UNO Documentary: Arabi Tornado

What: Arabi Tornado

Film By: Aidan Edler

Editors Note: ViaNolaVie partners with students of UNO professor László Zsolt Fülöp, pairing them with artists, non-profits, environmental groups, and cultural entities to facilitate a live curriculum that results in a short documentary. Aidan Edler, a film student at University of New Orleans, provides us with a documentary about the Arabi tornado and all that it touched. 

[Full Transcript]

Chaos, destruction, depression, and even death. These four words with negative connotations were all seen in full effect in the town of Arabi after an F3 tornado ripped through the neighborhood on the fateful day of March 22nd, 2022.

A tornado, which is the strongest on record for the Metropolitan New Orleans area, had Peak Winds of 160 miles per hour and traveled over 11 miles, according to the National Weather Service.
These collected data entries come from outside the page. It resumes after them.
/-- A return without a convoy gives up the one in which the last trap fell; to user mode, every convoy that had stopped (log 67). -/
def Hart.giveUp (h : Hart) : Hart := { h with q := { h.q with stopped := if h.sc.mode = .user then [] else h.q.stopped.tail } }

/-- TSTAT after ERET: IE takes PIE (R324). -/
def eretStat (t : Word) : Word := (t &&& ~~~1#64) ||| (if tstatPIE t then 1#64 else 0#64)

/-- The return from an exception. It waits for a convoy that the handler started (log 22). -/
def execEret (g : SG) (s : State) : Out :=
  s.scalar g [] fun n h =>
    if h.sc.mode = .user ∨ (h.sc.mode = .sup ∧ h.trap.tstat.getLsbD 3) then s.privilege n (.eret g)
    else if h.q.run.isSome then .next s
    else
      let t := h.trap
      let h' := { h with sc := { h.sc with mode := modeOf (tstatPMode t.tstat) }, trap := { t with tstat := eretStat t.tstat } }
      if tstatINCV t.tstat then
        let (h', e) := (h'.setPc t.tnpc).reenter (entryOfTq t.tpc t.tq)
        let (s, e) := (s.setHart n h').rebuild n e
        .next (s.updHart n fun h => { h with q := { h.q with queue := [e] } })
      else .next (s.setHart n (h'.setPc t.tpc).giveUp)

end Sys2Proof.Machine
end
Homes were leveled, cars were destroyed, and multiple power lines were down.

The residents of Arabi were not prepared for such a natural disaster, as the area is more prone to and ready for hurricanes. This event went to show that no matter how prepared and ready one is there is never a moment that can leave one too cautious. Residents were horrified, heartbroken, and traumatized to see such widespread destruction and terror happen in such a short amount of time was unheard of in Arabi prior. Families lost their homes and possessions in the blink of an eye. To have your hard-earned home and possessions disappear in the blink of an eye is something no one ever wants to have to go through.

As a resident of Arabi myself, I was right in the center of this horrific event. One moment I was in my room watching television. The next I was rushing to the bathroom to get away from any window or door. Terror is excruciating. The transition from what sounds like normal rain to the sound of a freight train barreling down your street can send shivers down the spines of even the toughest of spirits.
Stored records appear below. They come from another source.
-- ==== Sys2Proof/Machine/Crypto.lean ====
section
/-!
DEFINITION. The algorithms that R286 and R287 take from named standards (log 14): SHAKE256 (FIPS 202), AES-256-GCM (NIST SP
800-38D with FIPS 197), X448 (RFC 7748) and Ed448 (RFC 8032). The names of variables are those of the standards.
-/
namespace Sys2Proof.Machine

def xorBytes (a b : List Byte) : List Byte := a.zipWith (· ^^^ ·) b

/-- Blocks of `n` bytes, the last perhaps shorter. -/
def byteBlocks (n : Nat) : Nat → List Byte → List (List Byte)
  | 0, _ => []
  | fuel + 1, l => if l.isEmpty then [] else l.take n :: byteBlocks n fuel (l.drop n)

/-- Big-endian bytes. -/
def beNat (l : List Byte) : Nat := l.foldl (fun v b => v * 256 + b.toNat) 0
def beBytes (n v : Nat) : List Byte := (toBytes n v).reverse

/-! ### SHAKE256 -/

/-- Lane (x, y) of a Keccak state is entry x + 5 y. -/
def lane (a : List Word) (x y : Nat) : Word := (a[x % 5 + 5 * (y % 5)]?).getD 0

def keccakRho : List Nat :=
  [0, 1, 62, 28, 27, 36, 44, 6, 55, 20, 3, 10, 43, 25, 39, 41, 45, 15, 21, 8, 18, 2, 61, 56, 14]

def keccakRc : List Word :=
  [0x0000000000000001#64, 0x0000000000008082#64, 0x800000000000808A#64, 0x8000000080008000#64, 0x000000000000808B#64,
   0x0000000080000001#64, 0x8000000080008081#64, 0x8000000000008009#64] ++
  [0x000000000000008A#64, 0x0000000000000088#64, 0x0000000080008009#64, 0x000000008000000A#64, 0x000000008000808B#64,
   0x800000000000008B#64, 0x8000000000008089#64, 0x8000000000008003#64] ++
  [0x8000000000008002#64, 0x8000000000000080#64, 0x000000000000800A#64, 0x800000008000000A#64, 0x8000000080008081#64,
   0x8000000000008080#64, 0x0000000080000001#64, 0x8000000080008008#64]

/-- One round of Keccak-f[1600]. -/
def keccakRound (a : List Word) (rc : Word) : List Word :=
  let col : List Word := (List.range 5).map fun x => lane a x 0 ^^^ lane a x 1 ^^^ lane a x 2 ^^^ lane a x 3 ^^^ lane a x 4
  let d (x : Nat) : Word := (col[(x + 4) % 5]?).getD 0 ^^^ ((col[(x + 1) % 5]?).getD 0).rotateLeft 1
  let t : List Word := (List.range 25).map fun i => lane a i (i / 5) ^^^ d (i % 5)
  let b : List Word := (List.range 25).map fun i =>
    let x := (i % 5 + 3 * (i / 5)) % 5
    let y := i % 5
    (lane t x y).rotateLeft ((keccakRho[x + 5 * y]?).getD 0)
  (List.range 25).map fun i =>
    let v := lane b i (i / 5) ^^^ (~~~(lane b (i + 1) (i / 5)) &&& lane b (i + 2) (i / 5))
    if i = 0 then v ^^^ rc else v

def keccakF (a : List Word) : List Word := keccakRc.foldl keccakRound a

/-- The lanes of a block of bytes, zeros beyond it. -/
def lanesOf (b : List Byte) : List Word := (List.range 25).map fun i => w64 (ofBytes ((b.drop (8 * i)).take 8))

/-- Absorb one block of the rate, 136 bytes. -/
def absorb (a : List Word) (b : List Byte) : List Word := keccakF (a.zipWith (· ^^^ ·) (lanesOf b))

/-- The message with the suffix 1111 and the padding 10*1. -/
def shakePad (m : List Byte) : List Byte :=
  let k := 136 - m.length % 136
  m ++ (if k = 1 then [0x9F#8] else 0x1F#8 :: List.replicate (k - 2) 0#8 ++ [0x80#8])

def squeeze : Nat → List Word → List Byte
  | 0, _ => []
  | k + 1, a => (a.flatMap fun l => toBytes 8 l.toNat).take 136 ++ squeeze k (keccakF a)

/-- SHAKE256 with an output of `n` bytes. -/
def shake256 (n : Nat) (m : List Byte) : List Byte :=
  let p := shakePad m
  (squeeze (n / 136 + 1) ((byteBlocks 136 p.length p).foldl absorb (List.replicate 25 0))).take n

/-! ### AES-256 and GCM -/

/-- Multiplication by x in the field of FIPS 197. -/
def aesX (b : Byte) : Byte := if b.getLsbD 7 then b <<< 1 ^^^ 0x1B#8 else b <<< 1

def aesMulF : Nat → Byte → Byte → Byte
  | 0, _, _ => 0
  | k + 1, a, b => (if b.getLsbD 0 then a else 0) ^^^ aesMulF k (aesX a) (b >>> 1)

def aesMul (a b : Byte) : Byte := aesMulF 8 a b

/-- The inverse of an element, and 0 of 0: its power 254. -/
def aesInv (a : Byte) : Byte :=
  let b := (List.range 6).foldl (fun p _ => aesMul (aesMul p p) a) a
  aesMul b b

def aesSub (a : Byte) : Byte :=
  let b := aesInv a
  b ^^^ b.rotateLeft 1 ^^^ b.rotateLeft 2 ^^^ b.rotateLeft 3 ^^^ b.rotateLeft 4 ^^^ 0x63#8

/-- Round-key words beyond the key, the newest first; `i` is the next word's number. -/
def aesExpand : Nat → Nat → List (List Byte) → List (List Byte)
  | 0, _, w => w
  | k + 1, i, w =>
    let t := w.headD []
    let t := if i % 8 = 0 then xorBytes ((t.drop 1 ++ t.take 1).map aesSub) [(List.range (i / 8 - 1)).foldl (fun b _ => aesX b) 1#8, 0, 0, 0]
      else if i % 8 = 4 then t.map aesSub else t
    aesExpand k (i + 1) (xorBytes t ((w[7]?).getD []) :: w)

/-- The fifteen round keys. -/
def aesKeys (key : List Byte) : List (List Byte) :=
  byteBlocks 16 16 ((aesExpand 52 8 (byteBlocks 4 8 key).reverse).reverse.flatten)

/-- Byte (row, column) of a state is entry row + 4 column. -/
def aesAt (s : List Byte) (r c : Nat) : Byte := (s[r % 4 + 4 * (c % 4)]?).getD 0

def aesShift (s : List Byte) : List Byte := (List.range 16).map fun i => aesAt s i (i / 4 + i % 4)

def aesMix (s : List Byte) : List Byte :=
  (List.range 16).map fun i =>
    let c := i / 4
    aesX (aesAt s i c) ^^^ aesX (aesAt s (i + 1) c) ^^^ aesAt s (i + 1) c ^^^ aesAt s (i + 2) c ^^^ aesAt s (i + 3) c

/-- The rounds after the first key: the last has no MixColumns. -/
def aesRounds : List Byte → List (List Byte) → List Byte
  | s, [] => s
  | s, [k] => xorBytes (aesShift (s.map aesSub)) k
  | s, k :: ks => aesRounds (xorBytes (aesMix (aesShift (s.map aesSub))) k) ks

/-- One block under a 32-byte key. -/
def aes256 (key block : List Byte) : List Byte :=
  match aesKeys key with
  | k :: ks => aesRounds (xorBytes block k) ks
  | [] => block

/-- Multiplication in the field of GCM: bit 127 of a block's big-endian value is its first bit. -/
def ghashMulF : Nat → Nat → Nat → Nat → Nat
  | 0, _, _, z => z
  | k + 1, x, v, z =>
    ghashMulF k x (if v.testBit 0 then v / 2 ^^^ 0xE1 * 2 ^ 120 else v / 2) (if x.testBit k then z ^^^ v else z)

def ghashMul (x y : Nat) : Nat := ghashMulF 128 x y 0

/-- A byte string as blocks, its last padded with zeros. -/
def ghashBlocks (l : List Byte) : List Nat := (byteBlocks 16 l.length l).map fun b => beNat (b ++ List.replicate (16 - b.length) 0#8)

def ghash (h : Nat) (bs : List Nat) : Nat := bs.foldl (fun y b => ghashMul (y ^^^ b) h) 0

/-- The keystream from counter `c`. -/
def gcmStream (key nonce : List Byte) : Nat → Nat → List Byte
  | 0, _ => []
  | k + 1, c => aes256 key (nonce ++ beBytes 4 c) ++ gcmStream key nonce k (c + 1)

/-- The counter mode of GCM, from counter 2. -/
def gcmCrypt (key nonce p : List Byte) : List Byte := xorBytes p (gcmStream key nonce (p.length / 16 + 1) 2)

/-- The 128-bit tag. -/
def gcmTag (key nonce aad c : List Byte) : List Byte :=
  let h := beNat (aes256 key (List.replicate 16 0#8))
  xorBytes (aes256 key (nonce ++ beBytes 4 1))
    (beBytes 16 (ghash h (ghashBlocks aad ++ ghashBlocks c ++ [8 * aad.length * 2 ^ 64 + 8 * c.length])))

def gcmSeal (key nonce aad p : List Byte) : List Byte × List Byte :=
  let c := gcmCrypt key nonce p
  (c, gcmTag key nonce aad c)

/-- The plaintext if the tag holds. -/
def gcmOpen (key nonce aad c tag : List Byte) : Option (List Byte) :=
  if gcmTag key nonce aad c = tag then some (gcmCrypt key nonce c) else none

/-! ### Arithmetic modulo the prime of curve448 -/

def p448 : Nat := 2 ^ 448 - 2 ^ 224 - 1

def powMod (n : Nat) : Nat → Nat → Nat → Nat
  | 0, _, _ => 1 % n
  | k + 1, b, e => (if e % 2 = 1 then b else 1) * powMod n k (b * b % n) (e / 2) % n

def fAdd (a b : Nat) : Nat := (a + b) % p448
def fSub (a b : Nat) : Nat := (a + p448 - b % p448) % p448
def fMul (a b : Nat) : Nat := a * b % p448
def fInv (a : Nat) : Nat := powMod p448 448 a (p448 - 2)

/-! ### X448 -/

/-- The ladder's five variables: (x2, z2), (x3, z3) and whether they are swapped. -/
structure Ladder where
  x2 : Nat
  z2 : Nat
  x3 : Nat
  z3 : Nat
  deriving DecidableEq, Repr

def Ladder.swap (l : Ladder) : Ladder := ⟨l.x3, l.z3, l.x2, l.z2⟩

def Ladder.step (u : Nat) (l : Ladder) : Ladder :=
  let a := fAdd l.x2 l.z2
  let aa := fMul a a
  let b := fSub l.x2 l.z2
  let bb := fMul b b
  let e := fSub aa bb
  let da := fMul (fSub l.x3 l.z3) a
  let cb := fMul (fAdd l.x3 l.z3) b
  ⟨fMul aa bb, fMul e (fAdd aa (39081 * e)), fMul (fAdd da cb) (fAdd da cb), fMul u (fMul (fSub da cb) (fSub da cb))⟩

/-- Bits 447 to 0 of the scalar. -/
def ladder (k u : Nat) : Nat → Ladder → Ladder
  | 0, l => l
  | t + 1, l =>
    let l := if k.testBit t then (l.swap.step u).swap else l.step u
    ladder k u t l

def x448 (priv pub : List Byte) : List Byte :=
  let k := ofBytes (priv.take 56)
  let k := k % 2 ^ 447 / 4 * 4 + 2 ^ 447
  let u := ofBytes (pub.take 56) % p448
  let l := ladder k u 448 ⟨1, 0, u, 1⟩
  toBytes 56 (fMul l.x2 (fInv l.z2))

/-- The public key of a private key. -/
def x448Public (priv : List Byte) : List Byte := x448 priv (toBytes 56 5)

/-! ### Ed448 -/

/-- A point in projective coordinates. -/
structure EdPoint where
  x : Nat
  y : Nat
  z : Nat
  deriving DecidableEq, Repr

def edD : Nat := p448 - 39081

def edOrder : Nat := 2 ^ 446 - 13818066809895115352007386748515426880336692474882178609894547503885

def edBase : EdPoint :=
  ⟨224580040295924300187604334099896036246789641632564134246125461686950415467406032909029192869357953282578032075146446173674602635247710,
    298819210078481492676017930443930673437544040154080242095928241372331506189835876003536878655418784733982303233503462500531545062832660, 1⟩

def EdPoint.add (p q : EdPoint) : EdPoint :=
  let a := fMul p.z q.z
  let b := fMul a a
  let c := fMul p.x q.x
  let d := fMul p.y q.y
  let e := fMul edD (fMul c d)
  let f := fSub b e
  let g := fAdd b e
  let h := fMul (fAdd p.x p.y) (fAdd q.x q.y)
  ⟨fMul (fMul a f) (fSub (fSub h c) d), fMul (fMul a g) (fSub d c), fMul f g⟩

/-- A multiple of a point: the low `n` bits of the scalar. -/
def EdPoint.mul (p : EdPoint) : Nat → Nat → EdPoint
  | 0, _ => ⟨0, 1, 1⟩
  | n + 1, k =>
    let r := EdPoint.mul (p.add p) n (k / 2)
    if k % 2 = 1 then r.add p else r

def EdPoint.same (p q : EdPoint) : Bool :=
  decide (fMul p.x q.z = fMul q.x p.z ∧ fMul p.y q.z = fMul q.y p.z)

/-- The 57 bytes of a point. -/
def EdPoint.bytes (p : EdPoint) : List Byte :=
  let i := fInv p.z
  toBytes 57 (fMul p.y i + fMul p.x i % 2 * 2 ^ 455)

/-- The point of 57 bytes, if they encode one. -/
def edPoint (b : List Byte) : Option EdPoint :=
  let v := ofBytes (b.take 57)
  let y := v % 2 ^ 455
  let sign := v / 2 ^ 455
  let u := fSub (fMul y y) 1
  let w := fSub (fMul edD (fMul y y)) 1
  let u3w := fMul (fMul u (fMul u u)) w
  let x := fMul u3w (powMod p448 448 (fMul (fMul u3w (fMul u u)) (fMul w w)) ((p448 - 3) / 4))
  if b.length ≠ 57 ∨ p448 ≤ y ∨ fMul w (fMul x x) ≠ u ∨ (x = 0 ∧ sign = 1) then none
  else some ⟨if x % 2 = sign then x else p448 - x, y, 1⟩

/-- The hash of Ed448 with an empty context. -/
def edHash (m : List Byte) : List Byte :=
  shake256 114 ([0x53#8, 0x69#8, 0x67#8, 0x45#8, 0x64#8, 0x34#8, 0x34#8, 0x38#8, 0#8, 0#8] ++ m)

/-- The secret scalar and the prefix of a private key. -/
def edSecret (priv : List Byte) : Nat × List Byte :=
  let h := shake256 114 priv
  (ofBytes (h.take 56) % 2 ^ 447 / 4 * 4 + 2 ^ 447, h.drop 57)

def ed448Public (priv : List Byte) : List Byte := (edBase.mul 448 (edSecret priv).1).bytes

def ed448Sign (priv m : List Byte) : List Byte :=
  let (s, pre) := edSecret priv
  let a := ed448Public priv
  let r := ofBytes (edHash (pre ++ m)) % edOrder
  let rb := (edBase.mul 448 r).bytes
  let k := ofBytes (edHash (rb ++ a ++ m)) % edOrder
  rb ++ toBytes 57 ((r + k * s) % edOrder)

def ed448Verify (pub m sig : List Byte) : Bool :=
  match edPoint pub, edPoint (sig.take 57) with
  | some a, some r =>
    let s := ofBytes (sig.drop 57)
    let k := ofBytes (edHash (sig.take 57 ++ pub ++ m)) % edOrder
    decide (sig.length = 114 ∧ s < edOrder) &&
      ((edBase.mul 448 s).mul 3 4).same ((r.add (a.mul 448 k)).mul 3 4)
  | _, _ => false

end Sys2Proof.Machine
end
Heading to the bathroom, my family and I’s first instinct was to all head to the bathtub. We held each other and covered our faces. While the actual duration of the tornado traveling down my street was approximately 10 seconds, the moment felt as if it had lasted hours. The fear that one experiences in these ordeals distort time to an incredible degree.
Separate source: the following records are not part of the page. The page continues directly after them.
/-- A call that changes nothing. -/
def State.reply (s : State) (status : Nat) : Reply := ⟨s, status, []⟩

/-- The agent classes (R312). -/
def agentClass : HostAgent → Nat
  | .driver => 1
  | .board => 2
  | .network => 3

def agentOf (n : Nat) : Option HostAgent := if n = 1 then some .driver else if n = 2 then some .board else if n = 3 then some .network else none

/-- Modes of functions (R310). -/
inductive CallMode where
  | u | s | o | host
  deriving DecidableEq, Repr

/-- Whether a caller may use a function of a mode (R310, R312). -/
def State.mayCall (s : State) (c : Caller) (m : CallMode) : Bool :=
  match c, m with
  | _, .u => true
  | .hart n _, .s => decide ((s.hart n).sc.mode ≠ .user)
  | .hart n _, .o => decide ((s.hart n).sc.mode = .fw)
  | .hart _ _, .host => false
  | .host a, .s => decide (s.mgmt.owner = some a)
  | .host a, .o => decide (s.mgmt.owner = some a)
  | .host _, .host => true

/-- The agreed version of a caller (R309). -/
def State.agreed (s : State) (c : Caller) : Nat :=
  match c with
  | .hart n _ => (s.asid (s.hart n).shape.asid.toNat).version
  | .host a => max 1 (Table.get 0 s.mgmt.versions (agentClass a))

/-- The highest version that this firmware serves (R309). -/
def servedVersions : Nat := 2

def State.setAgreed (s : State) (c : Caller) (v : Nat) : State :=
  match c with
  | .hart n _ => s.updAsid (s.hart n).shape.asid.toNat fun x => { x with version := v }
  | .host a => { s with mgmt := { s.mgmt with versions := Table.set 0 s.mgmt.versions (agentClass a) v } }

/-- The partition of a caller: a hart's own. -/
def State.callPart (s : State) (c : Caller) : Option Nat :=
  match c with
  | .hart n _ => some (s.hart n).shape.part
  | .host _ => none

/-- The features of word 0 that the module offers (R311). -/
def offered (index : Nat) : Word := if index = 0 then 0x3F#64 else 0

/-- The checks that stand before every function: an open and sound module (R378), the version and the feature (R308), and the
mode. -/
def State.gate (s : State) (c : Caller) (from_ : Nat) (feature : Option Nat) (m : CallMode) (f : State → Reply) : Reply :=
  if s.mgmt.held ∨ s.mgmt.stage < 7 then s.reply callDenied
  else if s.agreed c < from_ then s.reply callUnknown
  else if (match feature, s.callPart c with | some b, some p => !s.accepts p b | _, _ => false) then s.reply callUnknown
  else if s.mayCall c m = false then s.reply callDenied
  else f s

/-! ### Memory that a call names (log 11) -/

/-- The management core that acts for a hart, under the hart's ASID. -/
def State.callWho (s : State) (n : Nat) : Who := mgmtWho (s.hart n).shape.asid.toNat false (some (s.hart n).shape.part)

/-- A physical byte, for a host agent; a read that fails detects as any read does. -/
def State.physByte (s : State) (a : Word) : State × Option Byte :=
  match s.physLoc none a.toNat with
  | none => (s, none)
  | some loc =>
    let t : Trans := ⟨loc, 2, none, []⟩
    match s.readErr a t 1 .read with
    | some e => (s.applyFound e, none)
    | none => let (s, b) := s.readOk t 1 none; (s, some ((b[0]?).getD 0))

def State.physBytes (s : State) (a : Word) : Nat → State × Option (List Byte)
  | 0 => (s, some [])
  | n + 1 =>
    match s.physByte a with
    | (s, none) => (s, none)
    | (s, some b) => let (s, r) := State.physBytes s (a + 1) n; (s, r.map fun l => b :: l)

/-- Bytes at an address that a call names: an address of the hart's ASID, or a physical one of a host agent. -/
def State.callBytes (s : State) (c : Caller) (a : Word) (n : Nat) : State × Option (List Byte) :=
  match c with
  | .hart h _ => (match s.getBytes (s.callWho h) a n with | .ok (s, l) => (s, some l) | .error (s, _) => (s, none))
  | .host _ => s.physBytes a n

/-- Bytes that a call writes, all or none; accesses that fail detect as any do (R361). -/
def State.callPut (s : State) (c : Caller) (a : Word) (bs : List Byte) : State × Bool :=
  match c with
  | .hart h _ => (match s.putBytes (s.callWho h) a bs with | (t, _, none) => (t, true) | (_, _, some e) => (s.applyFound e, false))
  | .host _ =>
    if (List.range bs.length).all fun i => (match s.physLoc none (a.toNat + i) with | some l => !s.isRetired l | none => false) then
      (s.hostPut a.toNat bs bs.length, true)
    else (s, false)

/-! ### Versions and features (R309 to R311) -/

def State.callVersion (s : State) (f : CallFrame) : Reply :=
  s.gate f.caller 1 none .u fun s =>
    if f.a0 = 0 then s.reply callBadarg
    else
      let v := min f.a0.toNat servedVersions
      ⟨s.setAgreed f.caller v, callOk, [(10, w64 v), (11, Config.buildNumber)]⟩

def State.callFeatures (s : State) (f : CallFrame) : Reply :=
  s.gate f.caller 1 none .u fun s =>
    let p := (s.callPart f.caller).getD f.a1.toNat
    if 3 < f.a0.toNat ∨ 31 < p then s.reply callBadarg
    else ⟨s, callOk, [(10, offered f.a0.toNat), (11, if f.a0 = 0 then (s.part p).accepted else 0)]⟩

def State.callAccept (s : State) (f : CallFrame) : Reply :=
  s.gate f.caller 1 none .o fun s =>
    let p := f.a2.toNat
    if 3 < f.a0.toNat ∨ (s.part p).exists_ = false then s.reply callBadarg
    else if (s.part p).posted then s.reply callBusy
    else
      let bits := f.a1 &&& offered f.a0.toNat
      ⟨if f.a0 = 0 then s.updPart p fun x => { x with accepted := bits } else s, callOk, [(11, bits)]⟩

/-! ### ASIDs and cache shares (R310) -/

/-- An ASID that a caller may name: one of a hart's own partition, and for the owner one that a partition owns (R310, R380). -/
def State.mayName (s : State) (c : Caller) (asid : Nat) : Bool :=
  match s.callPart c with
  | some p => (s.part p).exists_ && (s.part p).asids.contains asid
  | none => s.partsList.any fun p => (s.part p).asids.contains asid

/-- A level-1 table stands at a multiple of 64 KiB in storage that the ASID's partition reaches, a window of its own among it
(R85, R88, R92). -/
def State.rootBad (s : State) (asid : Nat) (pa : Word) : Bool :=
  decide (pa.toNat % 65536 ≠ 0) || (s.physLoc (s.partsList.find? fun p => (s.part p).asids.contains asid) pa.toNat).isNone

def State.callAsidRoot (s : State) (f : CallFrame) : Reply :=
  s.gate f.caller 1 none .s fun s =>
    if s.mayName f.caller f.a0.toNat = false ∨ s.rootBad f.a0.toNat f.a1 ∨ fld f.a2 2 0 ≠ 0 then s.reply callBadarg
    else ⟨s.updAsid f.a0.toNat fun x => { x with root := some f.a1.toNat, vector := f.a2 }, callOk, []⟩

def State.callCacheSet (s : State) (f : CallFrame) : Reply :=
  s.gate f.caller 1 none .o fun s =>
    let p := f.a0.toNat
    let die := f.a1.toNat
    if (s.part p).exists_ = false ∨ 3 < die then s.reply callBadarg
    else match s.callBytes f.caller f.a2 136 with
      | (s, none) => s.reply callBadarg
      | (s, some bs) =>
        let new := shareOf (w64 (ofBytes (bs.take 8))) ((bs.drop 8).map fun b => b.toNat)
        if s.shareBad p die new then s.reply callBadarg
        else if ((s.part p).share die).busy new then s.reply callBusy
        else ⟨s.setShare p die new, callOk, []⟩

/-- LOCK of the caller's own partition; an agent without one names none (log 11). -/
def State.callCacheLock (s : State) (f : CallFrame) : Reply :=
  s.gate f.caller 2 (some 3) .s fun s =>
    match s.callPart f.caller with
    | none => s.reply callBadarg
    | some p =>
      let die := f.a0.toNat
      let x := (s.part p).share die
      if 3 < die ∨ 65535 < f.a1.toNat ∨ f.a1.toNat &&& x.ways ≠ f.a1.toNat then s.reply callBadarg
      else ⟨s.setShare p die { x with pcache := (x.pcache &&& 0xFFFFFFFF0000FFFF#64) ||| (f.a1 <<< 16) }, callOk, []⟩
Arguably the worst part of my family and I’s experience with the tornado was witnessing the aftermath. We immediately traveled throughout Arabi on foot to see if our fellow neighbors needed any help. The faces of those who had lost everything is something that I will never forget. The terror. The screams. The whales. The embrace of human to humans to comfort each other with tears streaming down their faces was something that I had not experienced before. I froze in shock trying to process the otherworldly sites I was witnessing.

Fortunately, my house was not too damaged. We had two broken windows, some roof damage, and debris was thrown about our backyard. But compared to others we saw we were nothing if not fortunate we still had a house. The same could not be said for others. Others had no house to re-enter as a tornado took houses back down to their foundations.

Strangely, the thing that has stuck out to me most about this entire situation was one thing: Resilience. To see people go from tears to immediately setting out to rebuild and fix their lives was astounding. They did not take days to grieve and pout, the residents of

Arabi sought out to write this widespread wrong and move on as a tornado was my first true experience with witnessing the power and determination of humans. No matter how hard people are hit by misfortune and tragedy, we will not sit idle and wait for change to just magically happen. No. We will make it our duty to rebuild and help one another. We will rise from the rubble the ashes the debris. As terrible as this tornado was for Arabi, I am glad that I was able to be a part of that moment.

To see firsthand how strong and impressive humanity truly is has led me to become a better and more actualized person. I feel as if this tornado is defining moment of my life.